-- ==== Sys2Proof/Machine/Exchange.lean ====
section
/-! DEFINITION. The Exchange Port (spec/09_exchange_memory_and_orders.md): register writes, the freeze, the two resets. -/

namespace Sys2Proof.Machine

/-! ### Register writes (R151 to R154, R160) -/

/-- Bits of a half in their place in the 32-bit register (R151). -/
def placed (half : RegHalf) (bits : Half) : Word :=
  match half with
  | .lower => bits.setWidth 32
  | .upper => bits.setWidth 32 <<< 16

/-- The bits of the other half. -/
def otherHalf (half : RegHalf) : Word :=
  match half with
  | .lower => 0xFFFF0000
  | .upper => 0x0000FFFF

/-- Bits 0 to 28 (R160). -/
def changeBits : Word := 0x1FFFFFFF

/-- Change EXP's state. -/
def updExp (f : Exp → Exp) (s : State) : State := { s with exp := f s.exp }

/-- One bit of a POST write (R153). -/
def postBit (bits : Word) (e : Exp) (n : SlotId) : Exp :=
  if bits.getLsbD n.val then
    if e.slots[n].state = .free then { e with slots := e.slots.set n { e.slots[n] with state := .posted } }
    else { e with collisions := min (e.collisions + 1) 255 }
  else e

/-- A write of ORDER POST; while ready reads 0 it does nothing (R153). -/
def postWrite (half : RegHalf) (bits : Half) (s : State) : State :=
  if s.exp.ready then updExp (fun e => (List.finRange 32).foldl (postBit (placed half bits)) e) s else s

/-- The host's writes to the exchange memory (R151). -/
def hostWrites (writes : List HostWrite) (s : State) : State := { s with mem := writes.foldl Memory.hostWrite s.mem }

/-- One bit of a DONE write (R154). -/
def doneBit (bits : Word) (e : Exp) (n : SlotId) : Exp :=
  if bits.getLsbD n.val = true ∧ e.slots[n].state = .done then
    { e with slots := e.slots.set n { e.slots[n] with state := .free } }
  else e

/-- A write of ORDER DONE (R154). -/
def doneWrite (half : RegHalf) (bits : Half) (s : State) : State :=
  updExp (fun e => (List.finRange 32).foldl (doneBit (placed half bits)) e) s

/-- A write of CHANGE SUMMARY clears the bits written 1 (R160). -/
def summaryWrite (half : RegHalf) (bits : Half) (s : State) : State :=
  updExp (fun e => { e with summary := e.summary &&& ~~~(placed half bits) }) s

/-- A write of CHANGE ENABLE replaces the mask bits of its half (R151); bits 29 to 31 stay 0. -/
def enableWrite (half : RegHalf) (mask : Half) (s : State) : State :=
  updExp (fun e => { e with enable := ((e.enable &&& otherHalf half) ||| placed half mask) &&& changeBits }) s

/-! ### The freeze (R163 to R165) -/

/-- A 1 written to the freeze bit (R163). -/
def freezeOn (s : State) : State :=
  if s.exp.ready && !s.exp.freezeBit then
    updExp (fun e => { e with freezeBit := true, freezeActive := true, freezeExpired := false, freezeTimer := some freezeMs }) s
  else s

/-- The freeze ends: the records now dirty are written before freeze active falls (R164). -/
def endFreeze (s : State) : State :=
  settleThaw (updExp (fun e => { e with
    freezeBit := false, freezeTimer := none, thawLeft := e.dirty.map DirtyEntry.record }) s)

/-- A 0 written to the freeze bit (R164). -/
def freezeOff (s : State) : State := if s.exp.freezeBit then endFreeze s else s

/-- The freeze timer reaches 250 ms (R165): change bit 28 is set. -/
def freezeExpiry (s : State) : State :=
  if s.exp.freezeTimer.isSome then
    endFreeze (updExp (fun e => { e with freezeExpired := true, summary := e.summary ||| 0x10000000 }) s)
  else s

/-! ### Port reset (R166) -/

/-- BMON clears every bay's power order (R24). -/
def clearPowerOrders (s : State) : State :=
  (List.finRange 24).foldl (fun s b => updBay b (fun r => { r with powerOrder := none }) s) s

/-- An entry of the admission queue without its slot (R45). -/
def QEntry.slotless (e : QEntry) : QEntry := { e with slot := none }

/-- PSEQ, SBE, THC and FANU drop their references to slots (R45, R81, R94, R113, R128). -/
def Pseq.slotless (p : Pseq) : Pseq :=
  { p with urgent := p.urgent.map QEntry.slotless, normal := p.normal.map QEntry.slotless }
def Txn.slotless (t : Txn) : Txn := { t with entry := { t.entry with slot := none } }
def Sbe.slotless (b : Sbe) : Sbe :=
  { b with orderQ := b.orderQ.filter (fun e => e.origin ≠ .query), flight := b.flight.map Txn.slotless }
def Thc.slotless (t : Thc) : Thc :=
  { t with
    pendingMap := t.pendingMap.map fun p => { p with slot := none }
    pendingSelect := t.pendingSelect.map fun p => { p with slot := none } }
def FanWork.slotless (w : FanWork) : FanWork := { w with learn := w.learn.map fun l => { l with slot := none } }
def Fanu.slotless (f : Fanu) : Fanu := { f with work := Vector.ofFn fun i => f.work[i].slotless }

/-- Every owner drops its references to slots (R166, step 4). -/
def dropSlots (s : State) : State :=
  let s' := clearPowerOrders s
  { s' with pseq := s'.pseq.slotless, sbe := s'.sbe.slotless, thc := s'.thc.slotless, fanu := s'.fanu.slotless }

/-- The records a reset has still to write. -/
def resetLeft (e : Exp) : List DirtyEntry :=
  match e.resetWrite with
  | none => []
  | some w => w.left

/-- The whole mirror to write at a port reset: what was waiting keeps its place, then every other record (R161,
R166). -/
def wholeMirror (e : Exp) : List DirtyEntry :=
  allRecords.foldl (fun l r => addMark r false l) (e.dirty.foldl (fun l d => addMark d.record d.notice l) (resetLeft e))

/-- EXP at a port reset (R166, steps 1 to 3, 5 and 6). -/
def Exp.portReset (e : Exp) : Exp :=
  { e with
    slots := Vector.ofFn fun n => { e.slots[n] with state := .free }
    pointer := 31, summary := 0, enable := 0, doneEnable := false, freezeBit := false, freezeActive := false
    freezeExpired := false, ready := false, collisions := 0, freezeTimer := none
    dirty := [], resetWrite := some ⟨wholeMirror e, true⟩, thawLeft := [] }

/-- Port reset (R166). -/
def portResetAll (s : State) : State := updExp Exp.portReset (dropSlots s)

/-! ### A write of the local bus (R151, R152) -/

/-- A write of the lower half of PORT CONTROL (R152): port reset alone where bit 2 is set, else bit 0 to the
done-interrupt enable and bit 1 to the freeze. -/
def portControlWrite (v : Half) (s : State) : State :=
  if v.getLsbD 2 then portResetAll s
  else
    let s' := updExp (fun e => { e with doneEnable := v.getLsbD 0 }) s
    if v.getLsbD 1 then freezeOn s' else freezeOff s'

/-- A write of one half of a register (R151, R152). -/
def registerWrite (r : Register) (half : RegHalf) (v : Half) (s : State) : State :=
  match r, half with
  | .orderPost, _ => postWrite half v s
  | .orderDone, _ => doneWrite half v s
  | .changeSummary, _ => summaryWrite half v s
  | .changeEnable, _ => enableWrite half v s
  | .portControl, .lower => portControlWrite v s
  | .portControl, .upper => s
  | .portStatus, _ => s

/-- A 16-bit write of the local bus at a byte address (R151): to a word of the exchange memory, to a half of a
register, or to nothing. -/
def busWrite (a : Nat) (v : Half) (s : State) : State :=
  if a < Memory.size then if a % 2 = 0 then { s with mem := s.mem.writeBytes a (le16 v.toNat) } else s
  else
    match registerAt a with
    | some p => registerWrite p.1 p.2 v s
    | none => s

/-- The bits of a half that PORT CONTROL's lower half, and the upper halves of CHANGE SUMMARY and CHANGE ENABLE, do
not use (R151, R152). -/
def controlUnused : Half := 0xFFF8
def changeUnused : Half := 0xE000

/-- A write of the bits that are not used, or of a half that ignores writes.  It is a write of its whole half: the
bits the half uses are not among the operand's and are written 0 (R151, R152; notes/assumptions/29.md). -/
def otherWrite (target : OtherWrite) (s : State) : State :=
  match target with
  | .portStatus half v => registerWrite .portStatus half v s
  | .portControlUpper v => registerWrite .portControl .upper v s
  | .portControlUnused v => registerWrite .portControl .lower (v &&& controlUnused) s
  | .changeSummaryUnused v => registerWrite .changeSummary .upper (v &&& changeUnused) s
  | .changeEnableUnused v => registerWrite .changeEnable .upper (v &&& changeUnused) s

/-! ### Power-on reset (R24, R167) -/

/-- BMON samples a presence input (R24). -/
def samplePresence (s : State) (b : Bay) : State :=
  if s.pins.presence[b] = .present then setDebounce b (some debounceMs) (moveBay b BayRec.settling s) else s

/-- Power-on reset: every block at its reset values, then the presence inputs are sampled (R24, R167).  The pins,
what the exchange memory held, and the commands still to come stay. -/
def powerOn (s : State) : State :=
  (List.finRange 24).foldl samplePresence (State.poweredOn s.pins s.mem s.free s.pending)

end Sys2Proof.Machine
end

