-- ==== Sys2Proof/Machine/Step.lean ====
section
/-! DEFINITION. One step of the part: the command at the front of the queue. -/

namespace Sys2Proof.Machine

/-- Take the command at the front of the queue and carry it out; with none waiting the part idles
(notes/assumptions/20.md). -/
def step (s : State) : Host.Outcome State Fault Refusal :=
  match s.pending with
  | [] => .next s
  | c :: rest => exec c { s with pending := rest }

/-- The state with the command a word spells at the front of the queue.  No row of the table gives bits, so no
word spells one (notes/assumptions/22.md). -/
def State.withFetchWord (s : State) (nbits w : Nat) : State :=
  match decodeTableWord nbits w with
  | none => s
  | some c => { s with pending := c :: s.pending }

end Sys2Proof.Machine
end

+===+

§ **TASK TO CARRY OUT**
What is needed is every line from the data above that includes the string "true", copied out.

§ **WRITTEN ANSWER**
  if bits.getLsbD n.val = true ∧ e.slots[n].state = .done then
    updExp (fun e => { e with freezeBit := true, freezeActive := true, freezeExpired := false, freezeTimer := some freezeMs }) s
    endFreeze (updExp (fun e => { e with freezeExpired := true, summary := e.summary ||| 0x10000000 }) s)
    dirty := [], resetWrite := some ⟨wholeMirror e, true⟩, thawLeft := [] }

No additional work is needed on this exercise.